:: EXERCISE DATA

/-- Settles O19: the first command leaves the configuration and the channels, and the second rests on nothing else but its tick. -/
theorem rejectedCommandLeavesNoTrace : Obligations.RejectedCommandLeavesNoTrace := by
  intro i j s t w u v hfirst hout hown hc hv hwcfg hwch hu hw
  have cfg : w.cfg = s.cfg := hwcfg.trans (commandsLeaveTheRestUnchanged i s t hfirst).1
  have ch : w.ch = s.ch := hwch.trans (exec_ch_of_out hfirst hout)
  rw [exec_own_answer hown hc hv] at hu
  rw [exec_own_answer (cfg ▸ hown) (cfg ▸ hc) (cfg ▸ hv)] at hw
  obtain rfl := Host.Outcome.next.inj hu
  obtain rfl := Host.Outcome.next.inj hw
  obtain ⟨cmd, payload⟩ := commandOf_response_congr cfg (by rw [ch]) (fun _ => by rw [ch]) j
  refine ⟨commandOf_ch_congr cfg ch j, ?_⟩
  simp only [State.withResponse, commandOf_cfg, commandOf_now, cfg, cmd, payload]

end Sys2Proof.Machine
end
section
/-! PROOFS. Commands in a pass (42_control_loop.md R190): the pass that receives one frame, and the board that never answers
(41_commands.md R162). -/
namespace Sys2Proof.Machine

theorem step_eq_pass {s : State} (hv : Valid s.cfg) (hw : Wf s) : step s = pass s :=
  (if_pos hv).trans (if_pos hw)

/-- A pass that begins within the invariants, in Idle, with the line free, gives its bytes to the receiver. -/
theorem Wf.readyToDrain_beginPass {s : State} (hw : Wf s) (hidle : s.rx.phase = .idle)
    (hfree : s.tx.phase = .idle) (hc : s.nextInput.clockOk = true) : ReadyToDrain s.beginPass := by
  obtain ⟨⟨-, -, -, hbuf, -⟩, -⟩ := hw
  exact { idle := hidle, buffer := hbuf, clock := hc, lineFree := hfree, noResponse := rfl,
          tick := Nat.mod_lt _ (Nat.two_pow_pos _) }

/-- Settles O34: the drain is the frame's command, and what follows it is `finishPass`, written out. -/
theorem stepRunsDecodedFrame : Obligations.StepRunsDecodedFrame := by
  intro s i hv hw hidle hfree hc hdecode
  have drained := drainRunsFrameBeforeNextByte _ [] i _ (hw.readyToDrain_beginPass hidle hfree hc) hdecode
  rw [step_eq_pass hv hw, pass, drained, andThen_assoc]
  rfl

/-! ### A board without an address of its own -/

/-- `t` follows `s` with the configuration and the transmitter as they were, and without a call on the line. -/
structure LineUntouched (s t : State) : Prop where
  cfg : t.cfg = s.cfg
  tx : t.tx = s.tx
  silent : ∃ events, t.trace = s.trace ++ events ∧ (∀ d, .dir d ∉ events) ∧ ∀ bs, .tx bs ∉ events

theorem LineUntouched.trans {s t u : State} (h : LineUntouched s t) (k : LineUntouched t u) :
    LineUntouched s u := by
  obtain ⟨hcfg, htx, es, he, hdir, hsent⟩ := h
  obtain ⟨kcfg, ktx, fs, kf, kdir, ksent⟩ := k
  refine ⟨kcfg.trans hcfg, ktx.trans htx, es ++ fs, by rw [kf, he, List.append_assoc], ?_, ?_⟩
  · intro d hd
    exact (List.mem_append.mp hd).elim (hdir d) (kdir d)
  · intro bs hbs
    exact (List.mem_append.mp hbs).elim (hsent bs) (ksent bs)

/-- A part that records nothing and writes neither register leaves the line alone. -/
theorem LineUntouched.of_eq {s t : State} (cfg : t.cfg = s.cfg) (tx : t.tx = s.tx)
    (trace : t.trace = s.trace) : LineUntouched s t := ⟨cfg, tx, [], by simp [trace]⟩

::::
:: EXERCISE DATA

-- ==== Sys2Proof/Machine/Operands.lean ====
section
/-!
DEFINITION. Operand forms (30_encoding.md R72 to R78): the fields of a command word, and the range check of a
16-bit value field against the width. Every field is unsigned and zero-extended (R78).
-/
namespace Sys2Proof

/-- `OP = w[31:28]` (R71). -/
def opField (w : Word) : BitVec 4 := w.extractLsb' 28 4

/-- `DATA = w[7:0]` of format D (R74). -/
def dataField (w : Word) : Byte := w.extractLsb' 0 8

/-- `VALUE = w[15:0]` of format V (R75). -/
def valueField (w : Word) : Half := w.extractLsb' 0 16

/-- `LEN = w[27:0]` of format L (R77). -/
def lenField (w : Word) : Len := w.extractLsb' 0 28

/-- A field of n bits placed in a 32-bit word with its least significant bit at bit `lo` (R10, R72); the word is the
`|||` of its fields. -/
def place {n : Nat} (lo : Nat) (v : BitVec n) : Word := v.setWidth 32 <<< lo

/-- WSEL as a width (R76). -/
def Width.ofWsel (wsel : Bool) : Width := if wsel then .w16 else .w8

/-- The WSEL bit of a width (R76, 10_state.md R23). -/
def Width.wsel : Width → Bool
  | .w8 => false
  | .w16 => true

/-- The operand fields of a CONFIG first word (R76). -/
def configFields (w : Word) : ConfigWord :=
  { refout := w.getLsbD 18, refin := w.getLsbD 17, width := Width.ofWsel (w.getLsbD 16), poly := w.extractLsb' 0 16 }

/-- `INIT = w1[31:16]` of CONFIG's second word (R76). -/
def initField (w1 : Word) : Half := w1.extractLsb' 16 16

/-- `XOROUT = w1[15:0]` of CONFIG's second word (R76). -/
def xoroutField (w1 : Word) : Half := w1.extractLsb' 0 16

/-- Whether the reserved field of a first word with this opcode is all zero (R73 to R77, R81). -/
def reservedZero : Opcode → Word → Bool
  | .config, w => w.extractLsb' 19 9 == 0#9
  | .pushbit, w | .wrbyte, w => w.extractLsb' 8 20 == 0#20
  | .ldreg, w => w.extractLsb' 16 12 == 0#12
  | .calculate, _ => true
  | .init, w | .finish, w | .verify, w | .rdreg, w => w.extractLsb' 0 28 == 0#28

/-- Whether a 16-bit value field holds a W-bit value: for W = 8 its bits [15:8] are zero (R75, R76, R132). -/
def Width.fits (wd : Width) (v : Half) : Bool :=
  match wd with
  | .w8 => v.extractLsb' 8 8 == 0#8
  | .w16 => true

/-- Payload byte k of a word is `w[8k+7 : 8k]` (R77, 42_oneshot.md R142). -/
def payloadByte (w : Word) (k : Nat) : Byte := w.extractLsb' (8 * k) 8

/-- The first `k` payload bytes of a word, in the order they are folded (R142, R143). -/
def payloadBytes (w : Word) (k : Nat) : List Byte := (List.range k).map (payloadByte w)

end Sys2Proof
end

::::

_TASK_. Both end lines included, restate word for word the lines above from the line with "its tick. -/" to the line with "obtain rfl := Host.Outcome.next.inj hw", and nothing else.

_ANSWER AREA_.
/-- Settles O19: the first command leaves the configuration and the channels, and the second rests on nothing else but its tick. -/
theorem rejectedCommandLeavesNoTrace : Obligations.RejectedCommandLeavesNoTrace := by
  intro i j s t w u v hfirst hout hown hc hv hwcfg hwch hu hw
  have cfg : w.cfg = s.cfg := hwcfg.trans (commandsLeaveTheRestUnchanged i s t hfirst).1
  have ch : w.ch = s.ch := hwch.trans (exec_ch_of_out hfirst hout)
  rw [exec_own_answer hown hc hv] at hu
  rw [exec_own_answer (cfg ▸ hown) (cfg ▸ hc) (cfg ▸ hv)] at hw
  obtain rfl := Host.Outcome.next.inj hu
  obtain rfl := Host.Outcome.next.inj hw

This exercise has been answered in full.